Re-analysis of 10 Hot-Jupiter Atmospheres with disequilibrium chemistry retrieval

Abstract: Constraining the chemical structure of exoplanetary atmospheres is pivotal for interpreting spectroscopic data and understanding planetary evolution. Traditional retrieval methods often assume thermochemical equilibrium or free profiles, which may fail to capture disequilibrium processes like photodissociation and vertical mixing. This study leverages the TauREx 3.1 retrieval framework coupled with FRECKLL, a disequilibrium chemistry model, to address these challenges.

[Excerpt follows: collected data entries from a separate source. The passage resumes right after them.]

-- ==== Sys2Proof/Laws/Sparse.lean ====
section
/-! SUPPORT. Laws of sparse arrays: what a read finds after a write, and that every operation keeps the indexes
rising. -/

namespace Sys2Proof

variable {α : Type}

@[simp] theorem SMap.find?_nil (k : Nat) : SMap.find? ([] : SMap α) k = none := rfl

@[simp] theorem SMap.get_nil (d : α) (k : Nat) : SMap.get d [] k = d := rfl

theorem SMap.find?_set (m : SMap α) (k j : Nat) (v : α) :
    SMap.find? (SMap.set m k v) j = if j = k then some v else SMap.find? m j := by
  induction m with
  | nil => by_cases h : j = k
           · simp [SMap.set, SMap.find?, h]
           · simp [SMap.set, SMap.find?, h, Ne.symm h]
  | cons p m ih =>
    obtain ⟨i, w⟩ := p
    simp only [SMap.set]
    by_cases h1 : k < i
    · rw [if_pos h1]; by_cases h : j = k
      · subst h; simp [SMap.find?]
      · simp [SMap.find?, h, Ne.symm h]
    · rw [if_neg h1]; by_cases h2 : k = i
      · subst h2; by_cases h : j = k
        · subst h; simp [SMap.find?]
        · simp [SMap.find?, h, Ne.symm h]
      · rw [if_neg h2]; simp only [SMap.find?, ih]
        by_cases h : j = k
        · subst h; simp [Ne.symm h2]
        · simp [h]

theorem SMap.find?_erase (m : SMap α) (k j : Nat) :
    SMap.find? (SMap.erase m k) j = if j = k then none else SMap.find? m j := by
  induction m with
  | nil => simp [SMap.erase]
  | cons p m ih =>
    obtain ⟨i, w⟩ := p
    simp only [SMap.erase, List.filter_cons] at ih ⊢
    by_cases h : i = k <;> by_cases h' : i = j <;> by_cases h'' : j = k <;> simp_all [SMap.find?]

/-- A read of the index set finds the value set. -/
@[simp] theorem SMap.get_set_same (d : α) (m : SMap α) (k : Nat) (v : α) : SMap.get d (SMap.set m k v) k = v := by
  simp [SMap.get, SMap.find?_set]

/-- A read of another index is as before. -/
theorem SMap.get_set_ne (d : α) (m : SMap α) {k j : Nat} (v : α) (h : j ≠ k) :
    SMap.get d (SMap.set m k v) j = SMap.get d m j := by simp [SMap.get, SMap.find?_set, h]

theorem SMap.get_put [DecidableEq α] (d e : α) (m : SMap α) (k j : Nat) (v : α) (h : j = k → e = d) :
    SMap.get e (SMap.put d m k v) j = if j = k then v else SMap.get e m j := by
  unfold SMap.put SMap.get
  split
  · rw [SMap.find?_erase]; split <;> simp_all
  · rw [SMap.find?_set]; split <;> simp

@[simp] theorem SMap.get_put_same [DecidableEq α] (d : α) (m : SMap α) (k : Nat) (v : α) :
    SMap.get d (SMap.put d m k v) k = v := by simp [SMap.get_put]

theorem SMap.get_put_ne [DecidableEq α] (d e : α) (m : SMap α) {k j : Nat} (v : α) (h : j ≠ k) :
    SMap.get e (SMap.put d m k v) j = SMap.get e m j := by simp [SMap.get_put, h]

@[simp] theorem SMap.get_modify_same (d : α) (m : SMap α) (k : Nat) (f : α → α) :
    SMap.get d (SMap.modify d m k f) k = f (SMap.get d m k) := by simp [SMap.modify]

theorem SMap.get_modify_ne (d : α) (m : SMap α) {k j : Nat} (f : α → α) (h : j ≠ k) :
    SMap.get d (SMap.modify d m k f) j = SMap.get d m j := by simp [SMap.modify, SMap.get_set_ne, h]

/-! ## Rising indexes -/

theorem SMap.risesFrom_mono {lo hi : Nat} (m : SMap α) (h : SMap.risesFrom hi m = true) (hl : lo ≤ hi) :
    SMap.risesFrom lo m = true := by
  cases m with
  | nil => rfl
  | cons p m => simp only [SMap.risesFrom, Bool.and_eq_true, decide_eq_true_eq] at h ⊢; exact ⟨by omega, h.2⟩

theorem SMap.risesFrom_set {lo k : Nat} (m : SMap α) (v : α) (h : SMap.risesFrom lo m = true) (hk : lo ≤ k) :
    SMap.risesFrom lo (SMap.set m k v) = true := by
  induction m generalizing lo with
  | nil => simp [SMap.set, SMap.risesFrom, hk]
  | cons p m ih =>
    obtain ⟨i, w⟩ := p
    simp only [SMap.risesFrom, Bool.and_eq_true, decide_eq_true_eq] at h
    simp only [SMap.set]
    split
    · simp only [SMap.risesFrom, Bool.and_eq_true, decide_eq_true_eq]; exact ⟨hk, by omega, h.2⟩
    · split
      · subst_vars; simp only [SMap.risesFrom, Bool.and_eq_true, decide_eq_true_eq]; exact ⟨hk, h.2⟩
      · simp only [SMap.risesFrom, Bool.and_eq_true, decide_eq_true_eq]; exact ⟨h.1, ih h.2 (by omega)⟩

theorem SMap.risesFrom_filter {lo : Nat} (m : SMap α) (f : Nat × α → Bool) (h : SMap.risesFrom lo m = true) :
    SMap.risesFrom lo (m.filter f) = true := by
  induction m generalizing lo with
  | nil => rfl
  | cons p m ih =>
    simp only [SMap.risesFrom, Bool.and_eq_true, decide_eq_true_eq] at h
    rw [List.filter_cons]
    split
    · simp only [SMap.risesFrom, Bool.and_eq_true, decide_eq_true_eq]; exact ⟨h.1, ih h.2⟩
    · exact SMap.risesFrom_mono _ (ih h.2) (by omega)

theorem SMap.rises_set (m : SMap α) (k : Nat) (v : α) (h : m.rises = true) : (SMap.set m k v).rises = true :=
  SMap.risesFrom_set m v h (Nat.zero_le k)

theorem SMap.rises_filter (m : SMap α) (f : Nat × α → Bool) (h : SMap.rises m = true) :
    SMap.rises (m.filter f) = true := SMap.risesFrom_filter m f h

theorem SMap.rises_put [DecidableEq α] (d : α) (m : SMap α) (k : Nat) (v : α) (h : m.rises = true) :
    (SMap.put d m k v).rises = true := by
  unfold SMap.put; split
  · exact SMap.rises_filter m _ h
  · exact SMap.rises_set m k v h

theorem SMap.mem_set {m : SMap α} {k : Nat} {v : α} {p : Nat × α} (h : p ∈ SMap.set m k v) : p = (k, v) ∨ p ∈ m := by
  induction m with
  | nil => simpa [SMap.set] using h
  | cons q m ih =>
    obtain ⟨i, w⟩ := q
    simp only [SMap.set] at h
    split at h
    · simpa using h
    · split at h
      · simp only [List.mem_cons] at h ⊢; tauto
      · simp only [List.mem_cons] at h ⊢; rcases h with h | h
        · exact .inr (.inl h)
        · rcases ih h with h | h <;> tauto

theorem SMap.mem_put [DecidableEq α] {d : α} {m : SMap α} {k : Nat} {v : α} {p : Nat × α} (h : p ∈ SMap.put d m k v) :
    (p = (k, v) ∧ v ≠ d) ∨ p ∈ m := by
  unfold SMap.put at h
  split at h
  · exact .inr (List.mem_of_mem_filter h)
  · rcases SMap.mem_set h with h | h <;> tauto

end Sys2Proof
end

The study aims to (1) assess the impact of disequilibrium chemistry on constraining metallicity and C/O ratios; (2) evaluate the role of refractory species (TiO and VO) in spectral retrievals; (3) explore consistency between transit and eclipse observations for temperature and chemical profiles; and (4) determine the effects of retrieval priors and data reduction methods. Ten hot-Jupiter atmospheres were reanalyzed using Hubble Space Telescope (HST) WFC3 data in eclipse and transit. The TauREx-FRECKLL model incorporated disequilibrium chemistry calculations with a Bayesian framework to infer atmospheric properties. The disequilibrium approach significantly altered retrieved metallicity and C/O ratios compared to equilibrium models, impacting planet formation insights. Retrievals reconciled transit and eclipse temperature profiles in deeper atmospheric layers but not in upper layers. Results were highly dependent on spectral resolution and retrieval priors, emphasizing limitations of HST data and the need for broader spectral coverage from instruments like JWST. This study demonstrates the feasibility and importance of incorporating disequilibrium chemistry in atmospheric retrievals, highlighting its potential for advancing our understanding of exoplanetary atmospheres with next-generation telescopes.